Each line of the data must be reproduced as it appears.

++++ Material provided

/-- `WordLength` of `mt1wA64Sb`. -/
theorem WordLength.mt1wA64Sb (o : SendForm) : WordLength.Statement (.mt1wA64Sb o) := isCompact_send _

/-- `WordLength` of `mt1aUf`. -/
theorem WordLength.mt1aUf (o : SendForm) : WordLength.Statement (.mt1aUf o) := isCompact_send _

/-- `WordLength` of `mt1aUf4x2`. -/
theorem WordLength.mt1aUf4x2 (o : SendForm) : WordLength.Statement (.mt1aUf4x2 o) := isCompact_send _

/-- `WordLength` of `mt1aA64Uf`. -/
theorem WordLength.mt1aA64Uf (o : SendForm) : WordLength.Statement (.mt1aA64Uf o) := isCompact_send _

/-- `WordLength` of `mt1aA64Uf4x2`. -/
theorem WordLength.mt1aA64Uf4x2 (o : SendForm) : WordLength.Statement (.mt1aA64Uf4x2 o) := isCompact_send _

/-- `WordLength` of `mt2rUs`. -/
theorem WordLength.mt2rUs (o : SendForm) : WordLength.Statement (.mt2rUs o) := isCompact_send _

/-- `WordLength` of `mt2rA64Sb`. -/
theorem WordLength.mt2rA64Sb (o : SendForm) : WordLength.Statement (.mt2rA64Sb o) := isCompact_send _

/-- `WordLength` of `mt2rA64Us`. -/
theorem WordLength.mt2rA64Us (o : SendForm) : WordLength.Statement (.mt2rA64Us o) := isCompact_send _

/-- `WordLength` of `mt2rBs`. -/
theorem WordLength.mt2rBs (o : SendForm) : WordLength.Statement (.mt2rBs o) := isCompact_send _

/-- `WordLength` of `mt2wUs`. -/
theorem WordLength.mt2wUs (o : SendForm) : WordLength.Statement (.mt2wUs o) := isCompact_send _

/-- `WordLength` of `mt2wA64Us`. -/
theorem WordLength.mt2wA64Us (o : SendForm) : WordLength.Statement (.mt2wA64Us o) := isCompact_send _

/-- `WordLength` of `mt2wA64Sb`. -/
theorem WordLength.mt2wA64Sb (o : SendForm) : WordLength.Statement (.mt2wA64Sb o) := isCompact_send _

/-- `WordLength` of `mt2wBs`. -/
theorem WordLength.mt2wBs (o : SendForm) : WordLength.Statement (.mt2wBs o) := isCompact_send _

/-- `WordLength` of `mtCcOwb`. -/
theorem WordLength.mtCcOwb (o : SendForm) : WordLength.Statement (.mtCcOwb o) := isCompact_send _

/-- `WordLength` of `mtCcOwub`. -/
theorem WordLength.mtCcOwub (o : SendForm) : WordLength.Statement (.mtCcOwub o) := isCompact_send _

/-- `WordLength` of `mtCcOwdb`. -/
theorem WordLength.mtCcOwdb (o : SendForm) : WordLength.Statement (.mtCcOwdb o) := isCompact_send _

/-- `WordLength` of `mtCcDws`. -/
theorem WordLength.mtCcDws (o : SendForm) : WordLength.Statement (.mtCcDws o) := isCompact_send _

/-- `WordLength` of `mtScOwub`. -/
theorem WordLength.mtScOwub (o : SendForm) : WordLength.Statement (.mtScOwub o) := isCompact_send _

/-- `WordLength` of `mtScMb`. -/
theorem WordLength.mtScMb (o : SendForm) : WordLength.Statement (.mtScMb o) := isCompact_send _

/-- `WordLength` of `mtRsi`. -/
theorem WordLength.mtRsi (o : SendForm) : WordLength.Statement (.mtRsi o) := isCompact_send _

/-- `WordLength` of `mtRtw`. -/
theorem WordLength.mtRtw (o : SendForm) : WordLength.Statement (.mtRtw o) := isCompact_send _

/-- `WordLength` of `mtRtr`. -/
theorem WordLength.mtRtr (o : SendForm) : WordLength.Statement (.mtRtr o) := isCompact_send _

/-- `WordLength` of `mtRtwSimd16`. -/
theorem WordLength.mtRtwSimd16 (o : SendForm) : WordLength.Statement (.mtRtwSimd16 o) := isCompact_send _

/-- `WordLength` of `mtRtwSimd16Repdata`. -/
theorem WordLength.mtRtwSimd16Repdata (o : SendForm) : WordLength.Statement (.mtRtwSimd16Repdata o) := isCompact_send _

/-- `WordLength` of `mtRtwSimd8DualsrcLo`. -/
theorem WordLength.mtRtwSimd8DualsrcLo (o : SendForm) : WordLength.Statement (.mtRtwSimd8DualsrcLo o) := isCompact_send _

/-- `WordLength` of `mtRtwSimd8DualsrcHi`. -/
theorem WordLength.mtRtwSimd8DualsrcHi (o : SendForm) : WordLength.Statement (.mtRtwSimd8DualsrcHi o) := isCompact_send _

/-- `WordLength` of `mtRtwSimd8Lo`. -/
theorem WordLength.mtRtwSimd8Lo (o : SendForm) : WordLength.Statement (.mtRtwSimd8Lo o) := isCompact_send _

/-- `WordLength` of `mtRtwSimd16RepdataTm`. -/
theorem WordLength.mtRtwSimd16RepdataTm (o : SendForm) : WordLength.Statement (.mtRtwSimd16RepdataTm o) := isCompact_send _

/-- `WordLength` of `tsDereference`. -/
theorem WordLength.tsDereference (o : SendForm) : WordLength.Statement (.tsDereference o) := isCompact_send _

/-- `WordLength` of `tsSpawn`. -/
theorem WordLength.tsSpawn (o : SendForm) : WordLength.Statement (.tsSpawn o) := isCompact_send _

/-- `WordLength` of `compactTwo`. -/
theorem WordLength.compactTwo (o : CompactTwo) : WordLength.Statement (.compactTwo o) := isCompact_compact2 o

/-- `WordLength` of `compactThree`. -/
theorem WordLength.compactThree (o : CompactThree) : WordLength.Statement (.compactThree o) := isCompact_compact3 o

end Sys2Proof.Laws
end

++++++++

Response ▸
/-- `WordLength` of `mt1wA64Sb`. -/
theorem WordLength.mt1wA64Sb (o : SendForm) : WordLength.Statement (.mt1wA64Sb o) := isCompact_send _

/-- `WordLength` of `mt1aUf`. -/
theorem WordLength.mt1aUf (o : SendForm) : WordLength.Statement (.mt1aUf o) := isCompact_send _

/-- `WordLength` of `mt1aUf4x2`. -/
theorem WordLength.mt1aUf4x2 (o : SendForm) : WordLength.Statement (.mt1aUf4x2 o) := isCompact_send _

/-- `WordLength` of `mt1aA64Uf`. -/
theorem WordLength.mt1aA64Uf (o : SendForm) : WordLength.Statement (.mt1aA64Uf o) := isCompact_send _

/-- `WordLength` of `mt1aA64Uf4x2`. -/
theorem WordLength.mt1aA64Uf4x2 (o : SendForm) : WordLength.Statement (.mt1aA64Uf4x2 o) := isCompact_send _

/-- `WordLength` of `mt2rUs`. -/
theorem WordLength.mt2rUs (o : SendForm) : WordLength.Statement (.mt2rUs o) := isCompact_send _

/-- `WordLength` of `mt2rA64Sb`. -/
theorem WordLength.mt2rA64Sb (o : SendForm) : WordLength.Statement (.mt2rA64Sb o) := isCompact_send _

/-- `WordLength` of `mt2rA64Us`. -/
theorem WordLength.mt2rA64Us (o : SendForm) : WordLength.Statement (.mt2rA64Us o) := isCompact_send _

/-- `WordLength` of `mt2rBs`. -/
theorem WordLength.mt2rBs (o : SendForm) : WordLength.Statement (.mt2rBs o) := isCompact_send _

/-- `WordLength` of `mt2wUs`. -/
theorem WordLength.mt2wUs (o : SendForm) : WordLength.Statement (.mt2wUs o) := isCompact_send _

/-- `WordLength` of `mt2wA64Us`. -/
theorem WordLength.mt2wA64Us (o : SendForm) : WordLength.Statement (.mt2wA64Us o) := isCompact_send _

/-- `WordLength` of `mt2wA64Sb`. -/
theorem WordLength.mt2wA64Sb (o : SendForm) : WordLength.Statement (.mt2wA64Sb o) := isCompact_send _

/-- `WordLength` of `mt2wBs`. -/
theorem WordLength.mt2wBs (o : SendForm) : WordLength.Statement (.mt2wBs o) := isCompact_send _

/-- `WordLength` of `mtCcOwb`. -/
theorem WordLength.mtCcOwb (o : SendForm) : WordLength.Statement (.mtCcOwb o) := isCompact_send _

/-- `WordLength` of `mtCcOwub`. -/
theorem WordLength.mtCcOwub (o : SendForm) : WordLength.Statement (.mtCcOwub o) := isCompact_send _

/-- `WordLength` of `mtCcOwdb`. -/
theorem WordLength.mtCcOwdb (o : SendForm) : WordLength.Statement (.mtCcOwdb o) := isCompact_send _

/-- `WordLength` of `mtCcDws`. -/
theorem WordLength.mtCcDws (o : SendForm) : WordLength.Statement (.mtCcDws o) := isCompact_send _

/-- `WordLength` of `mtScOwub`. -/
theorem WordLength.mtScOwub (o : SendForm) : WordLength.Statement (.mtScOwub o) := isCompact_send _

/-- `WordLength` of `mtScMb`. -/
theorem WordLength.mtScMb (o : SendForm) : WordLength.Statement (.mtScMb o) := isCompact_send _

/-- `WordLength` of `mtRsi`. -/
theorem WordLength.mtRsi (o : SendForm) : WordLength.Statement (.mtRsi o) := isCompact_send _

/-- `WordLength` of `mtRtw`. -/
theorem WordLength.mtRtw (o : SendForm) : WordLength.Statement (.mtRtw o) := isCompact_send _

/-- `WordLength` of `mtRtr`. -/
theorem WordLength.mtRtr (o : SendForm) : WordLength.Statement (.mtRtr o) := isCompact_send _

/-- `WordLength` of `mtRtwSimd16`. -/
theorem WordLength.mtRtwSimd16 (o : SendForm) : WordLength.Statement (.mtRtwSimd16 o) := isCompact_send _

/-- `WordLength` of `mtRtwSimd16Repdata`. -/
theorem WordLength.mtRtwSimd16Repdata (o : SendForm) : WordLength.Statement (.mtRtwSimd16Repdata o) := isCompact_send _

/-- `WordLength` of `mtRtwSimd8DualsrcLo`. -/
theorem WordLength.mtRtwSimd8DualsrcLo (o : SendForm) : WordLength.Statement (.mtRtwSimd8DualsrcLo o) := isCompact_send _

/-- `WordLength` of `mtRtwSimd8DualsrcHi`. -/
theorem WordLength.mtRtwSimd8DualsrcHi (o : SendForm) : WordLength.Statement (.mtRtwSimd8DualsrcHi o) := isCompact_send _

/-- `WordLength` of `mtRtwSimd8Lo`. -/
theorem WordLength.mtRtwSimd8Lo (o : SendForm) : WordLength.Statement (.mtRtwSimd8Lo o) := isCompact_send _

/-- `WordLength` of `mtRtwSimd16RepdataTm`. -/
theorem WordLength.mtRtwSimd16RepdataTm (o : SendForm) : WordLength.Statement (.mtRtwSimd16RepdataTm o) := isCompact_send _

/-- `WordLength` of `tsDereference`. -/
theorem WordLength.tsDereference (o : SendForm) : WordLength.Statement (.tsDereference o) := isCompact_send _

/-- `WordLength` of `tsSpawn`. -/
theorem WordLength.tsSpawn (o : SendForm) : WordLength.Statement (.tsSpawn o) := isCompact_send _

/-- `WordLength` of `compactTwo`. -/
theorem WordLength.compactTwo (o : CompactTwo) : WordLength.Statement (.compactTwo o) := isCompact_compact2 o

/-- `WordLength` of `compactThree`. -/
theorem WordLength.compactThree (o : CompactThree) : WordLength.Statement (.compactThree o) := isCompact_compact3 o

end Sys2Proof.Laws
end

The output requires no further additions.